Tu Chên 杜臻 (T. 肇余, 遇徐), a native of Hsiu-shui, Chekiang, was a chin-shih of 1658 who died between 1700 and 1705. Appointed a second-class Hanlin compiler, he became a reader of the Grand Secretariat and later vice-president of the Board of Civil Office. In 1683 he was ordered to proceed to Kwangtung and Fukien to supervise the rehabilitation of the coastal districts which had been depopulated for almost thirty years. The removal of the people inland for a distance of thirty to fifty li was suggested by Huang Wu [q.v.] in 1657 as a measure to starve out the naval forces under the rebel, Chêng Ch'êng-kung [q.v.]. The plan, which included the suspension of all trade and industries on the coast, was put into effect, and was more or less strictly enforced throughout the time that Chêng and his descendants controlled Formosa. In 1683, after the conquest of Formosa (see under Shih Lang), the rehabilitation of the depopulated coasts became an urgent matter which was supervised by officials sent from Peking. Chin Shihchien 金世鑑 (T. 萬含, 1647-1689) and a Manchu were entrusted with the work of rehabilitation in Kiangsu and Chekiang; Tu Chên and Hsi-chu 席柱 with the same task in Kwangtung and Fukien. The two last-mentioned set out on their mission in the winter of 1683, and concluded it about the middle of 1684. In Kwangtung 28,192 ch'ing (1 ch'ing = 16.44 acres) of land were reapportioned to a population of 31,300; and in Fukien, 31,018 ch'ing were divided among a population of about 40,800. In addition to repatriating the people on this land, the commissioners helped them to resume fishing, salt manufacturing and trading.
While in Kwangtung, Tu Chên enjoyed the whole-hearted co-operation of Governor-general Wu Hsing-tso 吳興祚 (T. 伯成 H. 留村, 1632-1698) who is known also for encouraging the resumption of foreign trade at Canton, and for sponsoring in 1685 the compilation of the atlas, 廣東輿圖, Kwangtung yü-t'u, 12 chüan (see Report of the Librarian of Congress, 1938, p. 229-30). Concerning his experiences in rehabilitation work, Tu Chên wrote a treatise entitled 閩粵巡視紀略 Min Yüeh hsün-shih chi-lüeh, 6 chüan. He also wrote a work about the coastal defenses, entitled 海防述略 Hai fang shu-lüeh, 1 chüan. While he was in Kwangtung in 1684 he was promoted to be president of the Board of Works.

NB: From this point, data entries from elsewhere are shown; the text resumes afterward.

/-- A group that CHKPT holds gets the number of the interval that begins (R404). -/
def Group.chkptTaken (g : Group) (n : Nat) : Group :=
  g.holds.foldl (fun x y => match y with
    | .chkpt d => { x.setS d (BitVec.ofNat 64 n) with holds := x.holds.erase y }
    | _ => x) g

/-- What a snapshot of the hedge holds as things stand (R403, R406). -/
def State.capture (s : State) (h : Hedge) (n : Nat) : Snapshot where
  interval := n
  groups := (s.hedgeGroups h.p.id).map s.imageOf
  wgs := (s.wgs.filter fun w => w.hedge == h.p.id).map fun w => { w with core := none, image := none }
  ctrs := s.ctrs.filter fun p => s.keyHedge p.1 == some h.p.id
  launches := h.launches
  nextSeq := h.nextSeq
  shadows := s.shadows.filter fun x => x.hedge == h.p.id
  copies := s.copies.filter fun c => c.hedge == h.p.id
  counts := (s.frames.filter fun p => p.2.owner == some h.p.id).map fun p => (p.1, p.2.rd, p.2.wr)
  bufs := h.bufs
  vsatp := h.vsatp
  calls := h.calls
  accs := h.accs
  harts := s.harts.filter fun p => h.p.gCores.contains p.1

/-- A snapshot is taken: a new interval begins with empty logs, and everything resumes, with no latches and the open
batches performed (R237, R242, R403 to R405). -/
def State.takeSnapshot (s : State) (h : Hedge) : State :=
  let n := h.interval + 1
  let t := h.physical.foldl (fun u c => u.flushHedge c h.p.id) s
  let t := (t.hedgeGroups h.p.id).foldl (fun u g => u.mapGroup g.id fun x => x.chkptTaken n) t
  let snap := t.capture ((t.hedge h.p.id).getD h) n
  let t := (t.hedgeGroups h.p.id).foldl (fun u g => u.mapGroup g.id Group.snapped) t
  t.mapHedge h.p.id fun x =>
    { x with interval := n, log := [], freed := [], rolled := [], sentAdds := 0, sentBytes := 0, wantSnap := false, snap := some snap }

/-! ## Taking work away -/

/-- Everything of a hedge that runs or is in flight goes; cached lines go as they are (R383, R406). -/
def State.dropWork (s : State) (h : Nat) : State :=
  let ws := s.wgs.filter fun w => w.hedge == h
  let t := (s.dropGroups ((s.hedgeGroups h).map (·.id))).freeImages ws
  { t with
    mgmt := t.mgmt.map fun (m : Mgmt) => { m with
      requests := m.requests.filter fun r => !(ws.any fun w => r.what.names w.id) && match r.what with
        | .snapshot x _ => x != h
        | .save _ | .saveGroup _ | .restore _ => true
      events := m.events.filter fun e => match e with
        | .mismatch x => x.hedge != h
        | .failure _ _ _ => true }
    l2 := t.l2.filter fun b => b.hedge != h
    slices := t.slices.filter fun b => b.hedge != h
    wgs := t.wgs.filter fun w => w.hedge != h
    ctrs := t.ctrs.filter fun p => t.keyHedge p.1 != some h
    adds := t.adds.filter fun a => a.hedge != h || a.sent
    crossings := t.crossings.filter fun c => t.keyHedge c.child != some h
    flips := t.flips.filter fun f => t.keyHedge f.relay != some h
    copies := t.copies.filter fun c => c.hedge != h
    shadows := t.shadows.filter fun x => x.hedge != h
    places := t.places.filter fun p => p.hedge != h
    tags := t.tags.filter fun p => p.2.hedge != h
    cores := t.cores.map fun (p : Nat × Core) => (p.1, { p.2 with
      l1 := p.2.l1.filter fun l => l.hedge != h
      quarters := p.2.quarters.filter fun q => q.line.hedge != h }) }.dropTlb h 0 0

/-- The frames of a hedge. -/
def State.framesOf (s : State) (h : Nat) : List Nat := (s.frames.filter fun p => p.2.owner == some h).map (·.1)

/-! ## Reset and destruction (R383) -/

/-- The G-die threads of a hedge start anew. -/
def State.resetHarts (s : State) (h : Hedge) : State :=
  { s with harts := s.harts.filter fun p => !h.p.gCores.contains p.1 }

/-- Every group, launch, counter, pin and frame of a hedge goes (R383). -/
def State.clearHedge (s : State) (h : Hedge) : State :=
  let t := h.physical.foldl (fun u c => u.flushHedge c h.p.id) s
  let t := (t.dropWork h.p.id).resetHarts h
  let t := { t with
    jobs := t.jobs.filter fun j => j.req.hedge != h.p.id
    adds := t.adds.filter fun a => a.hedge != h.p.id }
  (t.framesOf h.p.id).foldl State.releaseFrame t

/-- The context area belongs to a hedge, zero throughout, and its key slots are loaded (R348, R363, R364, R383, R392; log 84,
DESIGN CHOICE). -/
def State.giveContext (s : State) (h : Hedge) : State :=
  let t := h.contextFrames.foldl (fun t f => t.giveFrame f h.p.id (some (contextSlice h.p.id))) s
  let t := t.loadKey h.p.id false (Config.frameKey h.p.id h.key false)
  if (find1 t.keys (keySlot h.p.id true)).isSome then t else t.loadKey h.p.id true (Config.frameKey h.p.id h.key true)

/-- A hedge after a reset: its parameters, rectangle, map and tables, a new key and epoch, and a new first interval
(R383, R404, R433) (log 54, DEDUCED). -/
def Hedge.afterReset (h : Hedge) : Hedge :=
  { Hedge.start h.p with
    rect := h.rect, slots := h.slots, map := h.map, interleave := h.interleave, banks := h.banks, routes := h.routes
    windows := h.windows, epoch := h.epoch + 1, key := h.key + 1 }

/-- The first snapshot of a new or reset hedge begins interval 1 (R404). -/
def State.firstSnapshot (s : State) (h : Nat) : State :=
  match s.hedge h with
  | some x => s.takeSnapshot x
  | none => s

/-- A hedge is reset (R383). -/
def State.resetHedge (s : State) (h : Hedge) : State :=
  (((s.clearHedge h).mapHedge h.p.id fun x => x.afterReset).giveContext h.afterReset).firstSnapshot h.p.id

/-- HEDGE_RESET (R383). -/
def execHedgeReset (hedge : Nat) (s : State) : Host.Outcome State Fault Refusal :=
  match s.hedge hedge with
  | none => .next s
  | some h => .next (s.resetHedge h)

/-- The hedge is no more, and its key slots are erased (R383). -/
def State.removeHedge (s : State) (h : Hedge) : State :=
  let t := (s.clearHedge h).eraseKeys h.p.id
  ({ t with hedges := t.hedges.filter fun x => x.p.id != h.p.id }.writeSlots h.p.id [] []).writeTurns

/-- HEDGE_DESTROY (R383). -/
def execHedgeDestroy (hedge : Nat) (s : State) : Host.Outcome State Fault Refusal :=
  match s.hedge hedge with
  | none => .next s
  | some h => .next (s.removeHedge h)

/-- HEDGE_CREATE: refused, or the hedge with its slot maps, turns, request area and first snapshot (R380, R381, R392,
R404). -/
def execHedgeCreate (p : HedgeParams) (s : State) : Host.Outcome State Fault Refusal :=
  if !s.createOk p then .next s
  else
    let h := Hedge.start p
    let t := { s with hedges := s.hedges ++ [h] }
    .next ((((t.writeSlots p.id h.map p.slots).writeTurns).giveContext h).firstSnapshot p.id)

/-! ## Rollback (R406, R407) -/

/-- The virtual error queue and the error counters of a hedge, as runs of physical addresses: what a rollback does not bring
back (R405, R406). -/
def State.hubRuns (s : State) (h : Hedge) : List (Nat × Nat) :=
  match h.errq with
  | none => []
  | some q =>
    let run (va len : Nat) : List (Nat × Nat) := (pagesOf 0 [((va : Int), len)]).filterMap fun j =>
      let lo := max va (4096 * j)
      (s.hubTranslate h (lo % 2 ^ 64) needNone).map fun p => (p.1, min (va + len) (4096 * j + 4096) - lo)
    run (h.vbase q.buf) (64 * 2 ^ q.log2 + 16) ++ run (h.vbase q.block) 64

Upon the death of his mother in 1686 Tu Chên went home, remaining in mourning until 1689  when he was made president of the Board of Punishments. In this capacity he put a stop to the inhuman practice of jailors illegally appropriating coal designed to heat prisons in winter. Prior to this time many prisoners froze to death or died of disease. In 1691 he was made president of the Board of War, serving thus until 1699. He became president of the Board of Rites but retired in 1700 and died sometime before 1705. His collected poems in 10 chüan bear the title, 經緯堂詩集 Ching-wei t'ang shih-chi. When Emperor Shêng-tsu made his fifth tour of the South in 1705 he bestowed upon the Tu family a memorial tablet written in his own hand. On the same occasion a son of Tu Chên, named Tu T'ing-chu 杜庭珠 (T. 詒穀), then a student in the Imperial Academy, presented poems in praise of the Emperor. Six years later Tu Ying-chu was summoned to an Imperial audience and given a post in the Imperial printing establishment, the Wu ying-tien hsiu shu-ch'u 武英殿修書處. Later he was made magistrate of Wan-hsien, Szechwan. He and Tu Chao 杜詔 (T. 紫綸, 1666-1736) together compiled the 唐詩叩彈集 T'ang-shih k'ou-tan chi, an anthology of more than 1870 poems by authors of the middle and later T'ang period, including biographical sketches, critical notes and annotations.
[ 1/274/6a; 4/18/10b; Chu I-tsun [q.v.], Pu-shu t'ing chi, 66/1a; Kashing fu-chih (1878), 52/53b, 59a; Hsieh Kuo-chên 謝國楨, 清初東南沿海遷界考 Ch'ing-ch'u tung-nan Yen-hai ch'ienchieh kao (1934).]